Vu les conclusions du 28 juin 2024, auxquelles il est renvoyé pour exposé des prétentions et moyens de la SCI De La Vallée Saint Denis qui demande à la cour de :
A titre principal,
— voir le conseiller de la mise en état se déclarer incompétent pour statuer sur les fins de non-recevoir et sur la demande de confirmation du jugement du tribunal judiciaire de Rouen du 9 mars 2021, seule la cour d’appel statuant au fond étant compétente pour connaître de ces demandes,
A titre subsidiaire et sur le fond,
— débouter la Société Amidis & Cie de ses demandes d’irrecevabilité des demandes de la SCI de la Vallée Saint Denis,
A titre reconventionnel,
— réformer le jugement du tribunal judiciaire de Rouen du 9 mars 2021 en ce qu’il a déclaré la SCI de la Vallée Saint Denis irrecevable en ses demandes, celles-ci étant prescrites,
En conséquence et statuant à nouveau,
— déclarer la SCI de la Vallée Saint Denis recevable en ses demandes,
En tout état de cause,
— débouter la Société Amidis & Cie de ses demandes de condamnation de la SCI de la Vallée Saint Denis à lui régler la somme de 5 000 euros sur le fondement de l’article 700 du code de procédure civile, ainsi qu’aux entiers dépens,
— condamner la Société Amidis & Cie à régler à la SCI de la Vallée Saint Denis une somme de 5 000 euros sur le fondement de l’article 700 du code de procédure civile,
— condamner la Société Amidis & Cie aux entiers dépens de la présente instance, dont distraction sera faite au profit de la SELARL LX Normandie, avocat au barreau de Rouen,
La SCI de la Vallée Saint Denis soutient que le conseiller de la mise en état n’est pas compétent pour connaître des fins de non-recevoir soulevées par la SAS Amidis & Cie en que qu’elles reviendraient à infirmer la décision entreprise.
MOTIFS DE LA DECISION
Le conseiller de la mise en état ne peut connaître ni des fins de non-recevoir qui ont été tranchées par le juge de la mise en état, ou par le tribunal, ni de celles qui, bien que n’ayant pas été tranchées en première instance, auraient pour conséquence, si elles étaient accueillies, de remettre en cause ce qui a été jugé au fond par le premier juge.
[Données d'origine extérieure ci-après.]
/-- A command stops with an error; what it has issued lands first (R193, R181). -/
def State.engFail (s : State) (r : EngRef) (c : Cause) (va : W64) : State :=
  match r with
  | .cmd id => { s with cmds := s.cmds.map (fun x =>
      if x.id = id then { x with failed := some (x.failed.getD c), suspended := none, noPage := none } else x) }
  | .mx w id => s.updWarp w (fun x => { x with mxq := x.mxq.map (fun o =>
      if o.id = id then { o with failed := some (o.failed.getD (c, va)), stopped := none, noPage := none } else o) })

/-- The page for which a walk of a command has failed, with the cause (R161). -/
def State.noPageOf (s : State) (r : EngRef) : Option (W64 × Cause) :=
  match r with
  | .cmd id => (s.cmds.find? (fun c => c.id == id)).bind (·.noPage)
  | .mx w id => (s.warp w).bind (fun x => (x.mxq.find? (fun o => o.id == id)).bind (·.noPage))

/-- A walk of a command has failed, or its next piece no longer depends on it. -/
def State.setNoPage (s : State) (r : EngRef) (x : Option (W64 × Cause)) : State :=
  match r with
  | .cmd id => { s with cmds := s.cmds.map (fun c => if c.id = id then { c with noPage := x } else c) }
  | .mx w id => s.updWarp w (fun y => { y with mxq := y.mxq.map (fun o => if o.id = id then { o with noPage := x } else o) })

/-- The source of a piece cannot be read, or its destination refuses it: the command fails, and the piece's bytes are none that it has moved
(R193). -/
def State.pieceBad (s : State) (r : EngRef) (at_ : Nat) (c : Cause) (va : W64) : State :=
  (s.updPiece r at_ (fun p => { p with bad := true })).engFail r c va

/-- A fault that an engine meets by a handle table that lies in no target is logged as a stray access of the table (R14). -/
def State.engNote (s : State) (team : Nat) (c : Cause) (va : W64) : State :=
  match s.engWho team with | some w => s.notePath w c va | none => s

/-! ## Conversions (R187, R219) -/

/-- n bytes of a piece's source, from byte k. -/
def Piece.src (p : Piece) (k n : Nat) : Nat := (List.range n).foldl (fun v i => v + (Tab.get 0 p.raw (k + i)).toNat * 2 ^ (8 * i)) 0

/-- The scale bytes read. -/
def Piece.scales (p : Piece) (n : Nat) : List Nat := (List.range n).map (fun i => (Tab.get 0 p.raw (256 + i)).toNat)

/-- The destination bytes of a piece. -/
def Piece.value (p : Piece) : Nat :=
  match p.conv with
  | .raw => p.src 0 p.n
  | .decode t4 wide n skip => (decodePiece t4 wide (p.src 0 16) (p.scales n)).1 / 2 ^ (8 * skip) % 2 ^ (8 * p.n)
  | .encode t4 wide n first =>
    let wb := Ty.bits wide / 8
    let count := if t4 then 2 * p.n else p.n
    let regs := p.src 0 (count * wb) * 2 ^ (8 * wb * first)
    let off := if t4 then first / 2 else first
    (encodePiece t4 wide regs (p.scales n)).1 / 2 ^ (8 * off) % 2 ^ (8 * p.n)

/-! ## Reaching memory -/

/-- How an engine's access resolves. -/
inductive EngReach where
  | ok (segs : List Seg)
  | wait (s : State)
  | fault (c : Cause) (va : W64) (serve : Bool)

/-- A walk for an engine, asked for once. -/
def State.engWalk (s : State) (w : Who) (r : EngRef) (va : W64) (access : Access) : State :=
  if s.walks.any (fun k => k.waiters.any (fun x => x.who == .engine r)) then s
  else match s.askWalk w.core w.asid va access (.engine r) with | some (_, s) => s | none => s

/-- A page that the TLBs do not hold: a walk is asked for, unless one has failed for it. -/
def State.engMiss (s : State) (w : Who) (r : EngRef) (va : W64) (access : Access) : EngReach :=
  match s.noPageOf r with
  | some (p, c) => if p.toNat / 4096 = va.toNat / 4096 then .fault c va true else .wait (s.engWalk w r va access)
  | none => .wait (s.engWalk w r va access)

def State.engReach (s : State) (w : Who) (r : EngRef) (va : W64) (n : Nat) (access : Access) : EngReach :=
  match s.reach w va n access with
  | .trap c a => .fault c a false
  | .serve c a => .fault c a true
  | .miss a => s.engMiss w r a access
  | .ok segs =>
    match segs.findSome? (fun sg => (s.targetFault w.core sg n none).map (fun c => (c, sg.va))) with
    | some (c, a) => .fault c a false
    | none => if segs.any (fun sg => s.segShut w.core sg) then .wait (s.recallHandles segs) else .ok segs

/-- Lines of the regions of a team that a scratchpad range touches and that are not filled (R123). -/
def Team.rangeLines (t : Team) (off n : Nat) : List (Nat × Nat) :=
  t.regions.flatMap (fun e =>
    let r := e.2
    if overlap r.off r.len off n then
      let lo := (max off r.off - r.off) / 256
      let hi := (min (off + n) (r.off + r.len) - 1 - r.off) / 256
      ((List.range (hi + 1 - lo)).map (lo + ·)).filterMap (fun l =>
        if (Tab.find r.filled l).isSome || (r.gone && (Tab.find r.asked l).isNone) then none else some (e.1, l))
    else [])

/-- Count a request of a command for the samples (R241). -/
def State.countEng (s : State) (w : Who) (r : EngRef) (sg : Seg) : State :=
  match r with
  | .cmd id => match s.cmds.find? (fun c => c.id == id) with
    | some c => s.countReq w.core 3 (engineCode false w.core) c.pc c.cpc c.csn sg.va sg.pa
    | none => s
  | .mx k id => match (s.warp k).bind (fun x => x.mxq.find? (fun o => o.id == id)) with
    | some o => s.countReq w.core 3 (engineCode true w.core) o.pc o.cpc o.csn sg.va sg.pa
    | none => s

/-- An engine's access to a scratchpad range waits until the region lines it touches are filled. 'by' is the clock and the edge id of a command
that has not issued yet. -/
def State.engTouch (s : State) (w : Who) (r : EngRef) (team off n : Nat) (by_ : W32 × W64 := (0, 0)) : EngReach :=
  match s.team team with
  | none => .fault .scratchBounds (BitVec.ofNat 64 off) false
  | some t =>
    match t.rangeLines off n with
    | [] => .ok []
    | lines =>
      match lines.find? (fun e => match Tab.find t.regions e.1 with | some g => (Tab.find g.asked e.2).isNone | none => false) with
      | none => .wait s
      | some e =>
        match s.fillRes w t e with
        | .ok f =>
          if s.segShut w.core f.2.2 then .wait (s.recallHandles [f.2.2])
          else
            let (c, edge) := match s.engOf r with | some (_, c, e) => (c, e) | none => by_
            .wait (s.fillRegions w none c edge team [f] (fun s sg => s.countEng w r sg))
        | .error (.miss a) => s.engMiss w r a .read
        | .error (.serve c a) => .fault c a true
        | .error (.trap c a) => .fault c a false
        | .error _ => .fault .regionMap 0 false

/-! ## Reads and writes of a piece -/

/-- Source bytes of a piece arrive. -/
def State.engBytes (s : State) (r : EngRef) (at_ pos n v : Nat) : State :=
  s.updPiece r at_ (fun p => { p with raw := gather p.raw 0 pos n v })

/-- One read of an engine (R141): through the core's L1 as a reader with the command's clock. -/
def State.engRead (s : State) (w : Who) (r : EngRef) (at_ : Nat) (c : W32) (edge : W64) (sg : Seg) : State :=
  let line := sg.pa / 256
  let off := sg.pa % 256
  let key := pteKey sg.leaf
  let here (v : Nat) (bad : Bool) (s : State) : State :=
    if bad then s.pieceBad r at_ .dataUncorrectable sg.va else s.engBytes r at_ sg.pos sg.n v
  let await : Await := .engine r at_ sg.pos off sg.n
  let later (s : State) : State := (s.updPiece r at_ (fun p => { p with missing := p.missing + 1 })).countEng w r sg
  match targetOf sg.pa sg.leaf with
  | .leased _ h2 =>
    match s.hitL1 w.core line (sectorOf off) key c with
    | some l => here (lineField l.data off sg.n) (l.poison &&& byteRange off sg.n != 0) s
    | none => (later s).send (.engine w.core) w.core line key w.part h2 c
        (.renew (s.renewWts w.core line key) (sectorOf off) (s.pinOf w.grid) false) [await]
  | .home1 _ => (later s).send (.engine w.core) w.core line key w.part false c .read1 [await]
  | .untimed _ => (later s).send (.engine w.core) w.core line key w.part false c .rawRead [await]
  | .host _ => (later s).hostTxn w sg.pa sg.n false true 0 none await
  | .peer =>
    match s.peerHit w.core line (sectorOf off) with
    | some l => here (lineField l.data off sg.n) false s
    | none => (later s).sendPeer w edge (sg.pa / 64 * 64) 64 (.read 64) await
  | .regs => let (v, s) := (s.countEng w r sg).newId.2.regRead (regOf sg.pa); here v.toNat false s
  | .none => here 0 false ((s.countEng w r sg).newId.2.logStray sg.pa)

/-- One write of an engine: a write-back with the command's clock (R141). -/
def State.engWrite (s : State) (w : Who) (r : EngRef) (at_ : Nat) (c : W32) (edge : W64) (sg : Seg) (data : Nat) : State :=
  let line := sg.pa / 256
  let off := sg.pa % 256
  let v := data / 2 ^ (8 * sg.pos) % 2 ^ (8 * sg.n)
  let mask := byteRange off sg.n
  let await : Await := .engineW r at_
  let key := pteKey sg.leaf
  let later (s : State) : State := (s.updPiece r at_ (fun p => { p with writes := p.writes + 1 })).countEng w r sg
  match targetOf sg.pa sg.leaf with
  | .leased _ h2 => (later s).send (.engine w.core) w.core line key w.part h2 c (.wback (lineOf off v) mask none 0) [await]
  | .home1 _ => (later s).send (.engine w.core) w.core line key w.part false c (.wback (lineOf off v) mask none 0) [await]
  | .untimed _ => (later s).send (.engine w.core) w.core line key w.part false c (.rawWrite (lineOf off v) mask) [await]
  | .host _ => (later s).hostTxn w sg.pa sg.n true false (BitVec.ofNat 512 v) none await
  | .peer =>
    let s := s.storePeerL1 w.core line (lineOf off v) mask
    (later s).sendPeer w edge sg.pa sg.n (.write sg.n (BitVec.ofNat 512 v)) await
  | .regs => (s.countEng w r sg).newId.2.regWriteBy (regOf sg.pa) (BitVec.ofNat 64 v)
  | .none => (s.countEng w r sg).newId.2.logStray sg.pa

/-! ## The byte events of a piece (R131, R141) -/

/-- The parts of segments that an engine moves by themselves. -/
def engineSegs (segs : List Seg) : List Seg := segs.flatMap (fun sg => (engineEvents sg.va.toNat sg.n).map sg.cut)

def State.moreReads (s : State) (r : EngRef) (at_ : Nat) : State := s.updPiece r at_ (fun p => { p with missing := p.missing + 1 })
def State.moreWrites (s : State) (r : EngRef) (at_ : Nat) : State := s.updPiece r at_ (fun p => { p with writes := p.writes + 1 })
def State.readDone (s : State) (r : EngRef) (at_ : Nat) : State := s.updPiece r at_ (fun p => { p with missing := p.missing - 1 })
def State.writeDone (s : State) (r : EngRef) (at_ : Nat) : State := s.updPiece r at_ (fun p => { p with writes := p.writes - 1 })

/-- The reads of a piece: at once where there is one part, else each by itself. -/
def State.engReads (s : State) (w : Who) (r : EngRef) (at_ : Nat) (c : W32) (edge : W64) (segs : List Seg) : State :=
  match engineSegs segs with
  | [sg] => s.engRead w r at_ c edge sg
  | l => l.foldl (fun s sg => (s.moreReads r at_).queueUnit w.team (.read r at_ c edge sg)) s

/-- Its writes. -/
def State.engWrites (s : State) (w : Who) (r : EngRef) (at_ : Nat) (c : W32) (edge : W64) (segs : List Seg) (data : Nat) : State :=
  match engineSegs segs with
  | [sg] => s.engWrite w r at_ c edge sg data
  | l => l.foldl (fun s sg => (s.moreWrites r at_).queueUnit w.team (.write r at_ c edge sg data)) s

/-- Scratchpad bytes of a piece are read. -/
def State.spRead (s : State) (r : EngRef) (at_ team off pos n : Nat) : State :=
  if s.scratchBad team off n then s.pieceBad r at_ .dataUncorrectable (BitVec.ofNat 64 off)
  else s.engBytes r at_ pos n (s.readScratch team off n)

/-- Source bytes 'pos' on of a piece, from a scratchpad. -/
def State.spReads (s : State) (r : EngRef) (at_ team off pos n : Nat) : State :=
  match engineEvents off n with
  | [_] => s.spRead r at_ team off pos n
  | l => l.foldl (fun s e => (s.moreReads r at_).queueUnit team (.spRead r at_ (off + e.1) (pos + e.1) e.2)) s

/-- Destination bytes of a piece of a team's command, in a scratchpad. -/
def State.spWrites (s : State) (r : EngRef) (at_ owner team off n data : Nat) (c : W32) : State :=
  match engineEvents off n with
  | [_] => s.writeScratch team off n data c
  | l => l.foldl (fun s e => (s.moreWrites r at_).queueUnit owner (.spWrite r at_ team (off + e.1) e.2 (data / 2 ^ (8 * e.1) % 2 ^ (8 * e.2)) c)) s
Le premier juge ayant déclaré irrecevable comme prescrite la demande de la SCI De La Vallée Saint Denis de réajustement du loyer fondée sur les dispositions de l’article L. 145-31 alinéa 3 du code de commerce ainsi que la demande accessoire de communication sous astreinte de l’intégralité des quittances et/ou appels de loyers adressés par la société Amidis & Cie à la société Ouest Lavage, le point de savoir si ces demandes sont irrecevables ne peut relever que de la cour d’appel.
PAR CES MOTIFS
Le conseiller de la mise en état statuant par ordonnance contradictoire susceptible de déféré ;
Dit que la connaissance des deux fins de non-recevoir soulevées par la SAS Amidis & Cie ne relève que de la cour d’appel statuant collégialement ;
Condamne la SAS Amidis & Cie aux dépens du présent incident avec droit de recouvrement direct accordé à la SELARL LX Normandie ;
Déboute toutes les parties de leurs demandes fondées sur l’article 700 du code de procédure civile.